**WHAT NEEDS TO BE DONE**
Would you write out, word for word, each line of the records below from the top through the one holding "streamBase x.desc a = .ok base a →"?

-.-.-

/-- R189, R190, R199 to R202, R237, R241, R250, R251: the stream unit moves entries, the loader and the storer move tiles, and the array
completes its members and takes chain words. Where it rests on the model's choice: notes/assumptions 34, 38, 40. -/
def Obligations.StreamsAndArray : Prop :=
  ∀ (s u v t : State) (n : Nat) (x : Stream) (r : SpRing) (y : Subscription) (e : VecReg) (es : List VecReg) (bs : List (Option Byte)) (base : Int)
    (o : ArrayOp) (cd : XCard) (w : Word32) (tk : Nat) (z : Bool) (d : BitVec 4) (koff : BitVec 6) (ft : BitVec 5),
    s.argN 0 < 96 →
    let c := s.argN 0
    let k := s.core c
    let a := s.atCore c .A
    let m := s.atCore c .M
    (k.unitsRun = true → s.argN 1 = n →
      (n < 16 → k.streams[Fin.ofNat 16 n] = some x → x.re = false → x.desc.space ≠ 2 ∨ x.next < x.desc.entries → 0 < k.roomInStream x →
        streamBase x.desc a = .ok base a →
        let ps := x.desc.entry base x.next
        let next := fun (e : VecReg) => ({ x with next := x.next + 1, psn := x.psn || e.p != 0 } : Stream)
        (x.desc.isIn = true → s.argN 2 = 0 → (k.iq[x.desc.inq.toFin]).length < Nat.max x.desc.depth.toNat k.iqWant[x.desc.inq.toFin] →
          k.cardsBlock x.seq (pieceRanges (x.desc.space != 1) .r ps) = false → readPieces { a.pathOf c .A with early := x.early } (x.desc.space == 1) ps a = .ok bs u →
          advanceStream (BitVec.ofNat 4 n) { next (entryOf bs) with early := [] } (u.onMe (fun k => { k with iq := k.iq.set x.desc.inq.toFin (k.iq[x.desc.inq.toFin] ++ [entryOf bs]) })) = .ok () v →
          exec .streamFetch s = .next v) ∧
        (x.desc.isIn = false → k.oq[x.desc.outq.toFin] = e :: es → k.cardsBlock x.seq (pieceRanges (x.desc.space != 1) x.desc.mode ps) = false →
          let p := if x.desc.acc then (a.pathOf c .A).bypass else a.pathOf c .A
          writePieces p (x.desc.space == 1) x.desc.acc false ps (leBytes 512 e.v.toNat) (a.onMe (fun k => { k with oq := k.oq.set x.desc.outq.toFin es })) = .ok none u →
          advanceStream (BitVec.ofNat 4 n) (next e) u = .ok () v → exec .streamWrite s = .next v)) ∧
      (n < 8 → k.rings[Fin.ofNat 8 n] = some r → r.sub = some y →
        let holds := fun (t : State) (y : Subscription) => t.onMe (fun k => { k with rings := k.rings.set (Fin.ofNat 8 n) (some { r with sub := some y }) })
        let f := y.filled
        let put := fun (t : State) (f : Nat) (tile : List Byte) => t.onMe (fun k => k.spadWrite (r.slot f) tile)
        let signals := fun (t : State) => if y.desc.semen then
          t.onMe (fun k => { k with semIncs := k.semIncs ++ [{ src := .ring (BitVec.ofNat 3 n), sem := y.desc.semn, count := 1 }] }) else t
        (y.store = false → y.busy = true →
          (let got := (List.range y.tile.length).map (fun i => if Config.freeBit (s.freeCtr + i) then y.tile.getD i 0 else (k.spad.slice (r.slot f) y.tile.length).getD i 0)
           exec .loaderTileFill s = .next (put { a with freeCtr := s.freeCtr + y.tile.length } f got)) ∧
          exec .loaderTileFull s = .next (signals (holds (put { a with freeCtr := s.freeCtr + y.tile.length } f ((List.range y.tile.length).map (fun i => y.tile.getD i 0)))
            { y with busy := false, tile := [], filled := f + 1 }))) ∧
        (y.store = true → f < y.passed →
          let len := r.tileLen y f
          let ps := r.tilePieces y f
          k.cardsBlock y.seq ({ sp := true, lo := r.slot f, len := len, mode := .r } :: pieceRanges false y.mode ps) = false →
          writePieces (a.subPath c) true y.desc.acc true ps (storerBytes k y (r.slot f) len s.freeCtr) { a with freeCtr := s.freeCtr + len } = .ok none u →
          keepSub (BitVec.ofNat 3 n) r { y with filled := f + 1, covered := y.covered.filter (fun p => !(decide (r.slot f ≤ p.1) && decide (p.1 < r.slot f + r.size))) } u = .ok () v →
          exec .storerTileStored s = .next (signals v)))) ∧
    (k.stepq[s.argN 1]? = some o → (k.stepq.take (s.argN 1)).all (fun p => !p.shares o) = true →
      (∀ q i, o = .step q i → k.unfoldBlocked q.bind = false) →
      let out := k.runMember o s.freeCtr
      let tells := fun (t : State) => match o with
        | .step q _ => match q.chain with
          | some n => t.onMe (fun k => { k with semIncs := k.semIncs ++ [{ src := .array, sem := n, count := 1 }] })
          | none => t
        | _ => t
      exec .arrayStepComplete s = .next (tells ((({ m with freeCtr := s.freeCtr + stepFree } : State).onMe (fun _ => { out.1 with stepq := k.stepq.eraseIdx (s.argN 1) })).flagged out.2))) ∧
    (k.cards.find? (fun x => x.ticket == s.argN 1) = some cd → cd.card.chen = true → cd.moved = true → cd.chained = false → cd.st = .running → k.chain.slot = none →
      exec .chainWordReady s = .next (m.onMe (fun k => { k with chain := { k.chain with slot := some (cd.card.chain, s.argN 1) } }))) ∧
    (k.chain.slot = some (w, tk) → k.chain.armed = true → 0 < k.chain.remaining → k.stepq.length < stepqDepth → chainStepOf w = some (z, d, koff, ft) →
      let left := k.chain.remaining - 1
      let taken := m.onMe (fun k => ({ k with chain := { k.chain with slot := none, remaining := left, armed := decide (0 < left) } } : Core).chainTaken tk)
      enterStep z d koff ft (some k.chain.sem) taken = .ok () t → exec .chainedStep s = .next t)

/-! ## What is left alone -/

/-- R15, R82, R134: words that write registers. Whatever becomes of the word (it completes, waits or traps), no memory, no other core and
no register but its destination changes; a write of a register that reads as a constant changes nothing. END of S changes claims and pins besides,
that of A what it unbinds; SYNC moves M with the others. What a trap or a wait of
the word writes (State.rest, Core.data) is not data. -/
def Obligations.RegisterWordsKeepTheRest : Prop :=
  ∀ (s t : State) (d a b imm : BitVec 6) (imm12 : BitVec 12) (fd f g m : BitVec 3) (da aa ab : BitVec 5) (i j k : BitVec 4) (h hx hy : BitVec 3)
    (p : BitVec 18) (n : BitVec 2),
    let x := s.me.data
    let y := t.me.data
    (∀ w ∈ [Instr.nop, .nopA, .nopV, .nopM, .nopX, .nopB, .extS p, .extA p, .extV p, .extM p, .extX p, .extB p, .pb n imm12, .br n f, .brn n f, .call n,
        .ret, .loop n a imm, .loopi n a imm, .breakl n f],
      exec w s = .next t → s.onlyData t x) ∧
    (exec .sync s = .next t → t.rest = s.rest ∧ (∀ c, c ≠ s.cur.core → t.core c = s.core c) ∧ y = x) ∧
    (exec .endW s = .next t →
      (s.cur.eng ≠ .S → s.cur.eng ≠ .A → s.onlyData t x) ∧
      (s.cur.eng = .S → s.onlyData { t with flights := s.flights, pins := s.pins } { x with claims := y.claims }) ∧
      (s.cur.eng = .A → s.onlyData { t with flights := s.flights } { x with streams := y.streams, rings := y.rings, unfold := y.unfold, iq := y.iq })) ∧
    (∀ w ∈ [Instr.add d a b, .sub d a b, .mul d a b, .mulh d a b, .mulhn d a b, .div d a b, .divn d a b, .rem d a b, .remn d a b, .and d a b, .or d a b,
        .xor d a b, .shl d a b, .shr d a b, .sra d a b, .min d a b, .max d a b, .minn d a b, .maxn d a b, .clz d a, .popc d a, .addi d a imm, .andi d a imm,
        .ori d a imm, .xori d a imm, .shli d a imm, .shri d a imm, .srai d a imm, .ldi d imm12, .ftos d f, .cmov d a f, .fadd32 d a b, .fsub32 d a b,
        .fmul32 d a b, .ffma32 d a b, .fdiv32 d a b, .fsqrt32 d a, .fmin32 d a b, .fmax32 d a b, .fcmp32 d a b, .fcvt d a imm, .semrd d imm12, .csrr d imm12],
      exec w s = .next t → s.onlyData t { x with s := x.s.set d.toFin y.s[d.toFin] } ∧ (d = 0 → y.s = x.s)) ∧
    (∀ w ∈ [Instr.ceq fd a b, .cne fd a b, .clt fd a b, .cle fd a b, .cltn fd a b, .clen fd a b, .fand fd f g, .forF fd f g, .fnot fd f],
      exec w s = .next t → s.onlyData t { x with f := x.f.set fd.toFin y.f[fd.toFin] } ∧ (fd = 0 → y.f = x.f)) ∧
    (∀ w ∈ [Instr.aadd da aa ab, .asub da aa ab, .amul da aa ab, .aand da aa ab, .aor da aa ab, .ashl da aa ab, .ashr da aa ab, .amin da aa ab,
        .amax da aa ab, .aaddi da aa imm, .aldi da imm12, .sstat da i],
      exec w s = .next t → s.onlyData t { x with a := x.a.set da.toFin y.a[da.toFin] } ∧ (da = 0 → y.a = x.a)) ∧
    (∀ w ∈ [Instr.kadd i j k, .kaddi i j imm, .kldi i imm12, .kmov i j, .mpop i m, .mfirst i m],
      exec w s = .next t → s.onlyData t { x with k := x.k.set i.toFin y.k[i.toFin] } ∧ (i = 0 → y.k = x.k)) ∧
    (∀ w ∈ [Instr.xadd i j k, .xaddi i j imm, .xldi i imm12, .xstat i j], exec w s = .next t → s.onlyData t { x with x := x.x.set i.toFin y.x[i.toFin] }) ∧
    (∀ w ∈ [Instr.mhadd h hx hy], exec w s = .next t → s.onlyData t { x with h := x.h.set h.toFin y.h[h.toFin] })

-.-.-

**WRITTEN RESPONSE**
/-- R189, R190, R199 to R202, R237, R241, R250, R251: the stream unit moves entries, the loader and the storer move tiles, and the array
completes its members and takes chain words. Where it rests on the model's choice: notes/assumptions 34, 38, 40. -/
def Obligations.StreamsAndArray : Prop :=
  ∀ (s u v t : State) (n : Nat) (x : Stream) (r : SpRing) (y : Subscription) (e : VecReg) (es : List VecReg) (bs : List (Option Byte)) (base : Int)
    (o : ArrayOp) (cd : XCard) (w : Word32) (tk : Nat) (z : Bool) (d : BitVec 4) (koff : BitVec 6) (ft : BitVec 5),
    s.argN 0 < 96 →
    let c := s.argN 0
    let k := s.core c
    let a := s.atCore c .A
    let m := s.atCore c .M
    (k.unitsRun = true → s.argN 1 = n →
      (n < 16 → k.streams[Fin.ofNat 16 n] = some x → x.re = false → x.desc.space ≠ 2 ∨ x.next < x.desc.entries → 0 < k.roomInStream x →
        streamBase x.desc a = .ok base a →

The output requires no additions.